-- ==== Sys2Proof/Laws/State.lean ====
section
/-! SUPPORT. One lemma for each field after each named update of the state, true by rfl, so that no proof unfolds a record update. -/

namespace Sys2Proof.Machine

variable (s : State) (x : Word) (v : Byte) (w : Word) (t : Transaction)

@[simp] theorem State.issue_a : (s.issue t).a = s.a := rfl
@[simp] theorem State.issue_b : (s.issue t).b = s.b := rfl
@[simp] theorem State.issue_c : (s.issue t).c = s.c := rfl
@[simp] theorem State.issue_d : (s.issue t).d = s.d := rfl
@[simp] theorem State.issue_e : (s.issue t).e = s.e := rfl
@[simp] theorem State.issue_h : (s.issue t).h = s.h := rfl
@[simp] theorem State.issue_l : (s.issue t).l = s.l := rfl
@[simp] theorem State.issue_sp : (s.issue t).sp = s.sp := rfl
@[simp] theorem State.issue_pc : (s.issue t).pc = s.pc := rfl
@[simp] theorem State.issue_flags : (s.issue t).flags = s.flags := rfl
@[simp] theorem State.issue_iff : (s.issue t).iff = s.iff := rfl
@[simp] theorem State.issue_lastPC : (s.issue t).lastPC = s.lastPC := rfl
@[simp] theorem State.issue_mem : (s.issue t).mem = s.mem := rfl
@[simp] theorem State.issue_trace : (s.issue t).trace = t :: s.trace := rfl
@[simp] theorem State.issue_cycles : (s.issue t).cycles = s.cycles := rfl
@[simp] theorem State.issue_portAnswers : (s.issue t).portAnswers = s.portAnswers := rfl
@[simp] theorem State.issue_portDraws : (s.issue t).portDraws = s.portDraws := rfl

@[simp] theorem State.memReadByte_a : ((s.memReadByte x).2).a = s.a := rfl
@[simp] theorem State.memReadByte_b : ((s.memReadByte x).2).b = s.b := rfl
@[simp] theorem State.memReadByte_c : ((s.memReadByte x).2).c = s.c := rfl
@[simp] theorem State.memReadByte_d : ((s.memReadByte x).2).d = s.d := rfl
@[simp] theorem State.memReadByte_e : ((s.memReadByte x).2).e = s.e := rfl
@[simp] theorem State.memReadByte_h : ((s.memReadByte x).2).h = s.h := rfl
@[simp] theorem State.memReadByte_l : ((s.memReadByte x).2).l = s.l := rfl
@[simp] theorem State.memReadByte_sp : ((s.memReadByte x).2).sp = s.sp := rfl
@[simp] theorem State.memReadByte_pc : ((s.memReadByte x).2).pc = s.pc := rfl
@[simp] theorem State.memReadByte_flags : ((s.memReadByte x).2).flags = s.flags := rfl
@[simp] theorem State.memReadByte_iff : ((s.memReadByte x).2).iff = s.iff := rfl
@[simp] theorem State.memReadByte_lastPC : ((s.memReadByte x).2).lastPC = s.lastPC := rfl
@[simp] theorem State.memReadByte_mem : ((s.memReadByte x).2).mem = s.mem := rfl
@[simp] theorem State.memReadByte_trace : ((s.memReadByte x).2).trace = .memReadByte x (s.byteAt x) :: s.trace := rfl
@[simp] theorem State.memReadByte_cycles : ((s.memReadByte x).2).cycles = s.cycles := rfl
@[simp] theorem State.memReadByte_portAnswers : ((s.memReadByte x).2).portAnswers = s.portAnswers := rfl
@[simp] theorem State.memReadByte_portDraws : ((s.memReadByte x).2).portDraws = s.portDraws := rfl

@[simp] theorem State.memReadWord_a : ((s.memReadWord x).2).a = s.a := rfl
@[simp] theorem State.memReadWord_b : ((s.memReadWord x).2).b = s.b := rfl
@[simp] theorem State.memReadWord_c : ((s.memReadWord x).2).c = s.c := rfl
@[simp] theorem State.memReadWord_d : ((s.memReadWord x).2).d = s.d := rfl
@[simp] theorem State.memReadWord_e : ((s.memReadWord x).2).e = s.e := rfl
@[simp] theorem State.memReadWord_h : ((s.memReadWord x).2).h = s.h := rfl
@[simp] theorem State.memReadWord_l : ((s.memReadWord x).2).l = s.l := rfl
@[simp] theorem State.memReadWord_sp : ((s.memReadWord x).2).sp = s.sp := rfl
@[simp] theorem State.memReadWord_pc : ((s.memReadWord x).2).pc = s.pc := rfl
@[simp] theorem State.memReadWord_flags : ((s.memReadWord x).2).flags = s.flags := rfl
@[simp] theorem State.memReadWord_iff : ((s.memReadWord x).2).iff = s.iff := rfl
@[simp] theorem State.memReadWord_lastPC : ((s.memReadWord x).2).lastPC = s.lastPC := rfl
@[simp] theorem State.memReadWord_mem : ((s.memReadWord x).2).mem = s.mem := rfl
@[simp] theorem State.memReadWord_trace : ((s.memReadWord x).2).trace = .memReadWord x (s.wordAt x) :: s.trace := rfl
@[simp] theorem State.memReadWord_cycles : ((s.memReadWord x).2).cycles = s.cycles := rfl
@[simp] theorem State.memReadWord_portAnswers : ((s.memReadWord x).2).portAnswers = s.portAnswers := rfl
@[simp] theorem State.memReadWord_portDraws : ((s.memReadWord x).2).portDraws = s.portDraws := rfl

@[simp] theorem State.memWriteByte_a : (s.memWriteByte x v).a = s.a := rfl
@[simp] theorem State.memWriteByte_b : (s.memWriteByte x v).b = s.b := rfl
@[simp] theorem State.memWriteByte_c : (s.memWriteByte x v).c = s.c := rfl
@[simp] theorem State.memWriteByte_d : (s.memWriteByte x v).d = s.d := rfl
@[simp] theorem State.memWriteByte_e : (s.memWriteByte x v).e = s.e := rfl
@[simp] theorem State.memWriteByte_h : (s.memWriteByte x v).h = s.h := rfl
@[simp] theorem State.memWriteByte_l : (s.memWriteByte x v).l = s.l := rfl
@[simp] theorem State.memWriteByte_sp : (s.memWriteByte x v).sp = s.sp := rfl
@[simp] theorem State.memWriteByte_pc : (s.memWriteByte x v).pc = s.pc := rfl
@[simp] theorem State.memWriteByte_flags : (s.memWriteByte x v).flags = s.flags := rfl
@[simp] theorem State.memWriteByte_iff : (s.memWriteByte x v).iff = s.iff := rfl
@[simp] theorem State.memWriteByte_lastPC : (s.memWriteByte x v).lastPC = s.lastPC := rfl
@[simp] theorem State.memWriteByte_mem : (s.memWriteByte x v).mem = Memory.writeByte s.mem x v := rfl
@[simp] theorem State.memWriteByte_trace : (s.memWriteByte x v).trace = .memWriteByte x v :: s.trace := rfl
@[simp] theorem State.memWriteByte_cycles : (s.memWriteByte x v).cycles = s.cycles := rfl
@[simp] theorem State.memWriteByte_portAnswers : (s.memWriteByte x v).portAnswers = s.portAnswers := rfl
@[simp] theorem State.memWriteByte_portDraws : (s.memWriteByte x v).portDraws = s.portDraws := rfl

@[simp] theorem State.memWriteWord_a : (s.memWriteWord x w).a = s.a := rfl
@[simp] theorem State.memWriteWord_b : (s.memWriteWord x w).b = s.b := rfl
@[simp] theorem State.memWriteWord_c : (s.memWriteWord x w).c = s.c := rfl
@[simp] theorem State.memWriteWord_d : (s.memWriteWord x w).d = s.d := rfl
@[simp] theorem State.memWriteWord_e : (s.memWriteWord x w).e = s.e := rfl
@[simp] theorem State.memWriteWord_h : (s.memWriteWord x w).h = s.h := rfl
@[simp] theorem State.memWriteWord_l : (s.memWriteWord x w).l = s.l := rfl
@[simp] theorem State.memWriteWord_sp : (s.memWriteWord x w).sp = s.sp := rfl
@[simp] theorem State.memWriteWord_pc : (s.memWriteWord x w).pc = s.pc := rfl
@[simp] theorem State.memWriteWord_flags : (s.memWriteWord x w).flags = s.flags := rfl
@[simp] theorem State.memWriteWord_iff : (s.memWriteWord x w).iff = s.iff := rfl
@[simp] theorem State.memWriteWord_lastPC : (s.memWriteWord x w).lastPC = s.lastPC := rfl
@[simp] theorem State.memWriteWord_mem : (s.memWriteWord x w).mem = Memory.writeWord s.mem x w := rfl
@[simp] theorem State.memWriteWord_trace : (s.memWriteWord x w).trace = .memWriteWord x w :: s.trace := rfl
@[simp] theorem State.memWriteWord_cycles : (s.memWriteWord x w).cycles = s.cycles := rfl
@[simp] theorem State.memWriteWord_portAnswers : (s.memWriteWord x w).portAnswers = s.portAnswers := rfl
@[simp] theorem State.memWriteWord_portDraws : (s.memWriteWord x w).portDraws = s.portDraws := rfl

@[simp] theorem State.push_a : (s.push w).a = s.a := rfl
@[simp] theorem State.push_b : (s.push w).b = s.b := rfl
@[simp] theorem State.push_c : (s.push w).c = s.c := rfl
@[simp] theorem State.push_d : (s.push w).d = s.d := rfl
@[simp] theorem State.push_e : (s.push w).e = s.e := rfl
@[simp] theorem State.push_h : (s.push w).h = s.h := rfl
@[simp] theorem State.push_l : (s.push w).l = s.l := rfl
@[simp] theorem State.push_sp : (s.push w).sp = s.sp - 2 := rfl
@[simp] theorem State.push_pc : (s.push w).pc = s.pc := rfl
@[simp] theorem State.push_flags : (s.push w).flags = s.flags := rfl
@[simp] theorem State.push_iff : (s.push w).iff = s.iff := rfl
@[simp] theorem State.push_lastPC : (s.push w).lastPC = s.lastPC := rfl
@[simp] theorem State.push_mem : (s.push w).mem = Memory.writeWord s.mem (s.sp - 2) w := rfl
@[simp] theorem State.push_trace : (s.push w).trace = .memWriteWord (s.sp - 2) w :: s.trace := rfl
@[simp] theorem State.push_cycles : (s.push w).cycles = s.cycles := rfl
@[simp] theorem State.push_portAnswers : (s.push w).portAnswers = s.portAnswers := rfl
@[simp] theorem State.push_portDraws : (s.push w).portDraws = s.portDraws := rfl

@[simp] theorem State.pop_a : (s.pop.2).a = s.a := rfl
@[simp] theorem State.pop_b : (s.pop.2).b = s.b := rfl
@[simp] theorem State.pop_c : (s.pop.2).c = s.c := rfl
@[simp] theorem State.pop_d : (s.pop.2).d = s.d := rfl
@[simp] theorem State.pop_e : (s.pop.2).e = s.e := rfl
@[simp] theorem State.pop_h : (s.pop.2).h = s.h := rfl
@[simp] theorem State.pop_l : (s.pop.2).l = s.l := rfl
@[simp] theorem State.pop_sp : (s.pop.2).sp = s.sp + 2 := rfl
@[simp] theorem State.pop_pc : (s.pop.2).pc = s.pc := rfl
@[simp] theorem State.pop_flags : (s.pop.2).flags = s.flags := rfl
@[simp] theorem State.pop_iff : (s.pop.2).iff = s.iff := rfl
@[simp] theorem State.pop_lastPC : (s.pop.2).lastPC = s.lastPC := rfl
@[simp] theorem State.pop_mem : (s.pop.2).mem = s.mem := rfl
@[simp] theorem State.pop_trace : (s.pop.2).trace = .memReadWord s.sp (s.wordAt s.sp) :: s.trace := rfl
@[simp] theorem State.pop_cycles : (s.pop.2).cycles = s.cycles := rfl
@[simp] theorem State.pop_portAnswers : (s.pop.2).portAnswers = s.portAnswers := rfl
@[simp] theorem State.pop_portDraws : (s.pop.2).portDraws = s.portDraws := rfl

__________________________________________________

• [What is expected] On how many lines of the records above does the word "flags" appear? Answer with only that number.

• [Answer space] 7